Segment Start: Provided entries

-- ==== Sys2Proof/Tests/Slice0.lean ====
section
/-! SUPPORT. Tests whose expected results are the numbers of spec/95_test_vectors.md and of the rules' worked examples, checks of ill-formed terms, and a witness for every statement that has hypotheses. -/

namespace Sys2Proof.Tests

open Sys2Proof.Machine Sys2Proof.Safety

/-- A configured engine with the given polynomial, checksum and presented buffer. -/
def engine (poly crc : Word) (bytes : List Byte) : State :=
  { State.reset with
    poly := poly, table := buildTable poly, crc := crc, cfg := true
    bufLen := BitVec.ofNat 32 bytes.length, mem := Memory.ofBytes bytes }

/-- DOC1's polynomial of the known vectors. -/
def docPoly : Word := 0xC8DF352F

/-- The nine bytes of 95_test_vectors.md section 4.3. -/
def nine : List Byte := [0x33, 0x22, 0x55, 0xAA, 0xBB, 0xCC, 0xDD, 0xEE, 0xFF]

def crcAfter : Host.Outcome State Fault Refusal → Option Word
  | .next t => some t.crc
  | .fault _ => none
  | .refused _ => none

def responsesAfter : Host.Outcome State Fault Refusal → Option (List RspWord)
  | .next t => some t.responses
  | .fault _ => none
  | .refused _ => none

def entryAfter (n : Byte) : Host.Outcome State Fault Refusal → Option Word
  | .next t => some (tableRead t.table n)
  | .fault _ => none
  | .refused _ => none

/-! ## Ill-formed terms are refused -/

/-- A word with a reserved opcode, an ignored `b` that is not 0, an ignored `a[31:8]` that is not 0, and ignored `a` or
`b` of VALUE that are not 0, are not canonical (section 4.6). -/
theorem test_wellFormed_smoke :
    canonicalWord 0x00000000000000000 = false ∧ canonicalWord 0xFFFFFFFFFFFFFFFFF = false ∧
    canonicalWord 0x1C8DF352FDEADBEEF = false ∧ canonicalWord 0x2FFFFFFF200000000 = false ∧
    canonicalWord 0x200000000F0000001 = false ∧ canonicalWord 0x4FFFFFFFFFFFFFFFF = false ∧
    canonicalWord 0x50000000100000000 = false ∧ canonicalWord 0x60000000000000001 = false ∧
    canonicalWord 0x70000000100000000 = false ∧ canonicalWord 0x3FFFFFFFFFFFFFFFF = true := by decide

/-- No list that is out of order, repeats an index or lists an unlisted byte's value stands for a buffer. -/
theorem test_memory_smoke :
    Memory.wf [(1, 0x05), (0, 0x05)] = false ∧ Memory.wf [(1, 0x05), (1, 0x06)] = false ∧
    Memory.wf [(0, 0x00)] = false ∧ Memory.wf [(0, 0x05), (7, 0x01)] = true := by decide

/-- Numbers that do not fit their fields are no operands (30_encoding.md R60). -/
theorem test_line_smoke :
    (Line.construct (2 ^ 32)).wf = false ∧ (Line.updateByte (2 ^ 32)).wf = false ∧
    (Line.updateRange (2 ^ 32) 0).wf = false ∧ (Line.updateRange 0 (2 ^ 32)).wf = false ∧
    (Line.checksum (2 ^ 32) []).wf = false ∧ (Line.construct 0xFFFFFFFF).wf = true := by decide

/-- A buffer longer than `BUFLEN_MAX`, or with a byte above its length, is not legal (20_memory.md R33). -/
theorem test_legal_smoke :
    presentedLegal 2 3 (Memory.ofBytes [1, 2, 3]) = false ∧
    presentedLegal Config.bufLenMax 2 (Memory.ofBytes [1, 2, 3]) = false ∧
    presentedLegal Config.bufLenMax 3 [(1, 0x00)] = false ∧
    presentedLegal Config.bufLenMax 3 (Memory.ofBytes [1, 2, 3]) = true := by decide

/-! ## Decoding, from the words of section 4.6 and the opcode map of R52 -/

theorem test_decode_construct : decode 0x1FFFFFFFF00000000 = .ok (.construct 0xFFFFFFFF) := by decide
theorem test_decode_updateByte : decode 0x2000000F200000000 = .ok (.updateByte 0xF2) := by decide
theorem test_decode_updateRange : decode 0x30000000400000005 = .ok (.updateRange 4 5) := by decide
theorem test_decode_updateAll : decode 0x40000000000000000 = .ok .updateAll := by decide
theorem test_decode_value : decode 0x50000000000000000 = .ok .value := by decide
theorem test_decode_reset : decode 0x60000000000000000 = .ok .reset := by decide
theorem test_decode_polynomial : decode 0x70000000000000000 = .ok .polynomial := by decide
theorem test_decode_reserved :
    ∀ op : BitVec 4, op = 0 ∨ 8 ≤ op.toNat → decode (commandWord op 0xC8DF352F 1) = .error .illegalCommand := by decide

/-- UPDATE_BYTE 0xF2, bit by bit: op 0010, a with the byte in its low 8 bits, b zero. -/
theorem test_encode_bits :
    encode (.updateByte 0xF2) =
      0b00100000000000000000000000001111001000000000000000000000000000000000 := by decide

/-- The host's numbering of a word, as the table gives it and in whole bytes. -/
theorem test_decodeTableWord :
    decodeTableWord 68 0x30000000400000005 = some (.updateRange 4 5) ∧
    decodeTableWord 72 0x70000000000000000 = some .polynomial ∧ decodeTableWord 68 0 = none := by decide

/-! ## The seven commands, one step each -/

/-- Sections 2 and 4.1: entries of the table of `0xC8DF352F`. -/
theorem test_construct_entries :
    [0x00, 0x01, 0x0D, 0x7F, 0x80, 0xF2, 0xFF].map
        (fun n => entryAfter n (exec (.construct docPoly) State.reset)) =
      [0x00000000, 0x30850FF5, 0xE70725D6, 0x57C9E9B6, 0xC8DF352F, 0x7811F94F, 0x9F16DC99].map some := by
  decide +kernel

/-- Section 4.1: `TABLE[0x7F]` for other polynomials. -/
theorem test_tgen_other_polynomials :
    [0x00000000, 0x00000001, 0x80000000, 0xFFFFFFFF, 0xEDB88320, 0x82F63B78, 0x12345678].map (fun p => tgen p 0x7F) =
      [0x00000000, 0x00000001, 0x7F000000, 0xFE000000, 0xC0BA6CAD, 0x2F8B6829, 0x05534BBF] := by decide +kernel

/-- Section 4.2: UPDATE_BYTE on other starting checksums. -/
theorem test_updateByte :
    crcAfter (exec (.updateByte 0x9A) (engine docPoly 0x12345678 [])) = some 0x33393A6E ∧
    crcAfter (exec (.updateByte 0x80) (engine docPoly 0x80000000 [])) = some 0xA849E9B6 ∧
    crcAfter (exec (.updateByte 0xAB) (engine 0 0 [])) = some 0xFF000000 := by decide +kernel

/-- The step on the word with junk in the ignored bits (section 5, P2 step 12). -/
theorem test_updateByte_ignores_high_bits :
    crcAfter (step ((engine docPoly 0x4CEDB0B4 nine).issue 0x2FFFFFF2200000000)) = some 0x20B70FD6 := by
  decide +kernel

/-- Section 4.3: ranges inside the buffer. -/
theorem test_updateRange_inside :
    crcAfter (exec (.updateRange 4 5) (engine docPoly 0xB76D90F4 nine)) = some 0xA65A343D ∧
    crcAfter (exec (.updateRange 8 1) (engine docPoly 0 nine)) = some 0xFF000000 ∧
    crcAfter (exec (.updateRange 9 0) (engine docPoly 0x12345678 nine)) = some 0x12345678 := by decide +kernel

/-- 41_update.md R96, the rule's table: the response word of each row. -/
theorem test_updateRange_bounds :
    [((9 : Nat), (0 : Word), (9 : Word)), (9, 4, 5), (9, 9, 0), (9, 4, 6), (9, 10, 0), (9, 0, 10), (0, 0, 0), (0, 0, 1),
        (9, 0xFFFFFFFF, 2), (9, 0xFFFFFFFF, 0xFFFFFFFF)].map
      (fun r => responsesAfter (exec (.updateRange r.2.1 r.2.2) (engine docPoly 0 (nine.take r.1)))) =
      [0, 0, 0, 0x100000000, 0x100000000, 0x100000000, 0, 0x100000000, 0x100000000, 0x100000000].map
        (fun w => some [w]) := by decide +kernel

/-- Section 1: DOC1's seven known vectors, V1 to V7. -/
theorem test_updateAll_known_vectors :
    [[0x00, 0x00, 0x00, 0x00], [0xF2, 0x01, 0x83], [0x0F, 0xAA, 0x00, 0x55], [0x00, 0xFF, 0x55, 0x11], nine,
        [0x92, 0x6B, 0x55], [0xFF, 0xFF, 0xFF, 0xFF]].map
      (fun bytes => crcAfter (exec .updateAll (engine docPoly 0 bytes))) =
      [0x6FB32240, 0x4F721A25, 0x20662DF8, 0x9BD7996E, 0xA65A343D, 0xEE688A78, 0xFFFFFFFF].map some := by
  decide +kernel

/-- Sections 4.3 and 6: a second pass, an empty buffer, other polynomials. -/
theorem test_updateAll_others :
    crcAfter (exec .updateAll (engine docPoly 0xA65A343D nine)) = some 0xF29501AA ∧
    crcAfter (exec .updateAll (engine docPoly 0x12345678 [])) = some 0x12345678 ∧
    crcAfter (exec .updateAll (engine 0xEDB88320 0 [0x31, 0x32, 0x33, 0x34, 0x35, 0x36, 0x37, 0x38, 0x39])) =
      some 0xCBF43926 ∧
    crcAfter (exec .updateAll (engine 0x12345678 0 [0xF2, 0x01, 0x83])) = some 0xE8A0A4BE := by decide +kernel

/-- Section 4.4. -/
theorem test_value :
    responsesAfter (exec .value (engine docPoly 0xA65A343D [])) = some [0x0A65A343D] ∧
    responsesAfter (exec .value State.reset) = some [0x200000000] := by decide +kernel

theorem test_reset :
    crcAfter (exec .reset (engine docPoly 0xA65A343D [])) = some 0 ∧
    responsesAfter (exec .reset State.reset) = some [0x200000000] := by decide +kernel

theorem test_polynomial :
    responsesAfter (exec .polynomial (engine docPoly 0x12345678 [])) = some [0x0C8DF352F] ∧
    responsesAfter (exec .polynomial State.reset) = some [0x200000000] := by decide +kernel

/-! ## The step -/

/-- Section 4.5: the first command after reset, by its word: the response word each gets. -/
theorem test_first_command_after_reset :
    [0x00000000000000000, 0xFFFFFFFFFFFFFFFFF, 0x2000000F200000000, 0x30000000100000003, 0x40000000000000000,
        0x10000000000000000].map (fun w => responsesAfter (step (State.reset.withFetchWord 68 w))) =
      [0x300000000, 0x300000000, 0x200000000, 0x200000000, 0x200000000, 0].map (fun w => some [w]) := by
  decide +kernel

/-- Section 4.5: the same range on a configured engine with three bytes presented. -/
theorem test_range_priority :
    responsesAfter (step ((engine docPoly 0 [0x92, 0x6B, 0x55]).issue 0x30000000100000003)) = some [0x100000000] ∧
    responsesAfter (step ((engine docPoly 0 [0x92, 0x6B, 0x55]).issue 0x30000000100000002)) = some [0] ∧
    responsesAfter (step ((engine docPoly 0xEE688A78 []).issue 0x90000000100000002)) = some [0x300000000] := by
  decide +kernel

/-- A hardware reset gives no response word and clears `CFG` (70_reset_and_hazards.md R140). -/
theorem test_hardware_reset :
    (engine docPoly 5 nine).hardwareReset.cfg = false ∧ (engine docPoly 5 nine).hardwareReset.responses = [] := by
  decide +kernel

/-- Section 5, P1: the command words of the program, from its text. -/
theorem test_assemble_P1 :
    (assemble [] [.construct 0xC8DF352F, .value, .updateByte 0xF2, .updateBytes [0x01, 0x83], .value, .polynomial]).map
      (fun e => match e with
        | .command p => some p.word
        | .hardwareReset => none
        | .resetDuring _ => none) =
      [0x1C8DF352F00000000, 0x50000000000000000, 0x2000000F200000000, 0x20000000100000000, 0x20000008300000000,
        0x50000000000000000, 0x70000000000000000].map some := by decide +kernel

/-! ## Witnesses: states and operands that meet the hypotheses of the statements -/

/-- An engine with one event pending. -/
def withEvent (e : HostEvent) (s : State) : State := { s with pending := [e] }

/-- A presented VALUE. -/
def valueNow : Presented := ⟨0x50000000000000000, 0, []⟩

theorem engine_tableInv (poly crc : Word) (bytes : List Byte) : TableInv (engine poly crc bytes) :=
  fun _ n => tableRead_buildTable poly n

theorem witness_DecodeOfEncodeIsTheCommand : (Instr.updateRange 0xFFFFFFFF 0xFFFFFFFF).wellFormed = true := rfl

theorem witness_EncodeOfDecodeOnlyForCanonicalWords :
    decode 0x2FFFFFFF2DEADBEEF = .ok (.updateByte 0xF2) ∧ canonicalWord 0x2FFFFFFF2DEADBEEF = false ∧
    decode 0x2000000F200000000 = .ok (.updateByte 0xF2) ∧ canonicalWord 0x2000000F200000000 = true := by decide

theorem witness_IgnoredFieldsAreNotExamined :
    (0x000001F2 : Word).extractLsb' 0 8 = (0xFFFFFFF2 : Word).extractLsb' 0 8 ∧
    (0x4 : BitVec 4) ∈ [(0x4 : BitVec 4), 0x5, 0x6, 0x7] ∧ (0x7 : BitVec 4) ∈ [(0x4 : BitVec 4), 0x5, 0x6, 0x7] ∧
    (0x1 : BitVec 4) ∈ [(0x1 : BitVec 4), 0x2, 0x3, 0x4, 0x5, 0x6, 0x7] ∧
    decode 0x5123456789ABCDEF0 = decode 0x50000000000000000 ∧
    Instr.updateAll ∈ [Instr.updateAll, .value, .reset, .polynomial] := by decide

theorem witness_ReservedOpcodesAreIllegalCommands :
    (withEvent (.command ⟨0x8C8DF352F00000000, 0, []⟩) State.reset).pending = [.command ⟨0x8C8DF352F00000000, 0, []⟩] ∧
    opField 0x00000000000000000 ∈ reservedOpcodes ∧ opField 0x8C8DF352F00000000 ∈ reservedOpcodes ∧
    opField 0xFFFFFFFFFFFFFFFFF ∈ reservedOpcodes ∧ opField 0x10000000000000000 ∉ reservedOpcodes ∧
    opField 0x70000000000000000 ∉ reservedOpcodes := by decide

/-- A command pending: EveryCommandHasOneResponseWord, ResponseDataOfEveryCommand, StepRunsTheDecodedCommand and
FaultPriority, with the decoded command of the last two. -/
theorem witness_command_pending :
    (withEvent (.command valueNow) State.reset).pending = [.command valueNow] ∧ decode valueNow.word = .ok .value := by
  decide

theorem witness_IdleEngineStaysAsItIs : State.reset.pending = [] := rfl

theorem witness_HardwareResetClearsConfigured :
    (withEvent .hardwareReset (engine docPoly 0 [])).pending = [.hardwareReset] ∧
    (withEvent (.resetDuring valueNow) (engine docPoly 0 [])).pending = [.resetDuring valueNow] := ⟨rfl, rfl⟩

theorem witness_ResetStateIsUnconfigured : ∀ p, Instr.value ≠ .construct p := by simp

/-- Two polynomials with the same eight entries (they are then equal, by R77). -/
theorem witness_TableGeneratorIsLinear :
    ∀ i < 8, tgen docPoly (BitVec.twoPow 8 i) = tgen 0xC8DF352F (BitVec.twoPow 8 i) := fun _ _ => rfl

theorem witness_PowerOfTwoEntries :
    0 ≤ 7 ∧ 7 ≤ 7 ∧ TableInv (engine docPoly 0 []) ∧ (engine docPoly 0 []).cfg = true :=
  ⟨by decide, by decide, engine_tableInv docPoly 0 [], rfl⟩

theorem witness_DegeneratePolynomials :
    (0x00000000 : Word) ∈ [(0x00000000 : Word), 0x80000000] ∧ (0x80000000 : Word) ∈ [(0x00000000 : Word), 0x80000000] := by
  decide

theorem witness_UpdateByteFoldsItsByte :
    State.reset.cfg = false ∧ (engine docPoly 0 []).cfg = true ∧
    (engine docPoly 0 []).table = buildTable 0xC8DF352F ∧ (engine docPoly 0 []).crc = 0x00000000 := ⟨rfl, rfl, rfl, rfl⟩

/-- `off + len` equal to `BUFLEN`, one above it, and both operands at their largest. -/
theorem witness_UpdateRangeFoldsTheRange :
    (engine docPoly 0 nine).cfg = true ∧ State.reset.cfg = false ∧
    (4 : Word).toNat + (5 : Word).toNat ≤ (engine docPoly 0 nine).bufLen.toNat ∧
    (engine docPoly 0 nine).bufLen.toNat < (4 : Word).toNat + (6 : Word).toNat ∧
    (engine docPoly 0 nine).bufLen.toNat < (0xFFFFFFFF : Word).toNat + (0xFFFFFFFF : Word).toNat := by decide

theorem witness_UpdateRange_example :
    (engine docPoly 0xB76D90F4 nine).table = buildTable 0xC8DF352F ∧ (engine docPoly 0xB76D90F4 nine).bufLen = 9 ∧
    (engine docPoly 0xB76D90F4 nine).mem = Memory.ofBytes [0x33, 0x22, 0x55, 0xAA, 0xBB, 0xCC, 0xDD, 0xEE, 0xFF] ∧
    (engine docPoly 0xB76D90F4 nine).crc = 0xB76D90F4 ∧ (engine docPoly 0 nine).crc = 0x00000000 :=
  ⟨rfl, rfl, rfl, rfl, rfl⟩

theorem witness_UpdateAllFoldsTheBuffer :
    (engine docPoly 0 [0xF2, 0x01, 0x83]).cfg = true ∧ State.reset.cfg = false ∧
    (engine docPoly 0 [0xF2, 0x01, 0x83]).table = buildTable 0xC8DF352F ∧
    (engine docPoly 0 [0xF2, 0x01, 0x83]).crc = 0x00000000 ∧ (engine docPoly 0 [0xF2, 0x01, 0x83]).bufLen = 3 ∧
    (engine docPoly 0 [0xF2, 0x01, 0x83]).mem = Memory.ofBytes [0xF2, 0x01, 0x83] := ⟨rfl, rfl, rfl, rfl, rfl, rfl⟩

/-- Either side of the bound, and an empty range just beyond the end. -/
theorem witness_BoundsViolationExactlyOutsideTheBuffer :
    (engine docPoly 0 nine).cfg = true ∧ (engine docPoly 0 nine).bufLen.toNat < (10 : Word).toNat + (0 : Word).toNat ∧
    (9 : Word).toNat + (0 : Word).toNat ≤ (engine docPoly 0 nine).bufLen.toNat ∧
    (engine docPoly 0 nine).bufLen.toNat < (10 : Word).toNat := by decide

Segment End: Provided entries

* Action item *
When you reach the line that contains "def nine : List", stop; that line and every line before it, from the very first line of the data, should be restated word for word.

* Task result *
-- ==== Sys2Proof/Tests/Slice0.lean ====
section
/-! SUPPORT. Tests whose expected results are the numbers of spec/95_test_vectors.md and of the rules' worked examples, checks of ill-formed terms, and a witness for every statement that has hypotheses. -/

namespace Sys2Proof.Tests

open Sys2Proof.Machine Sys2Proof.Safety

/-- A configured engine with the given polynomial, checksum and presented buffer. -/
def engine (poly crc : Word) (bytes : List Byte) : State :=
  { State.reset with
    poly := poly, table := buildTable poly, crc := crc, cfg := true
    bufLen := BitVec.ofNat 32 bytes.length, mem := Memory.ofBytes bytes }

/-- DOC1's polynomial of the known vectors. -/
def docPoly : Word := 0xC8DF352F

/-- The nine bytes of 95_test_vectors.md section 4.3. -/
def nine : List Byte := [0x33, 0x22, 0x55, 0xAA, 0xBB, 0xCC, 0xDD, 0xEE, 0xFF]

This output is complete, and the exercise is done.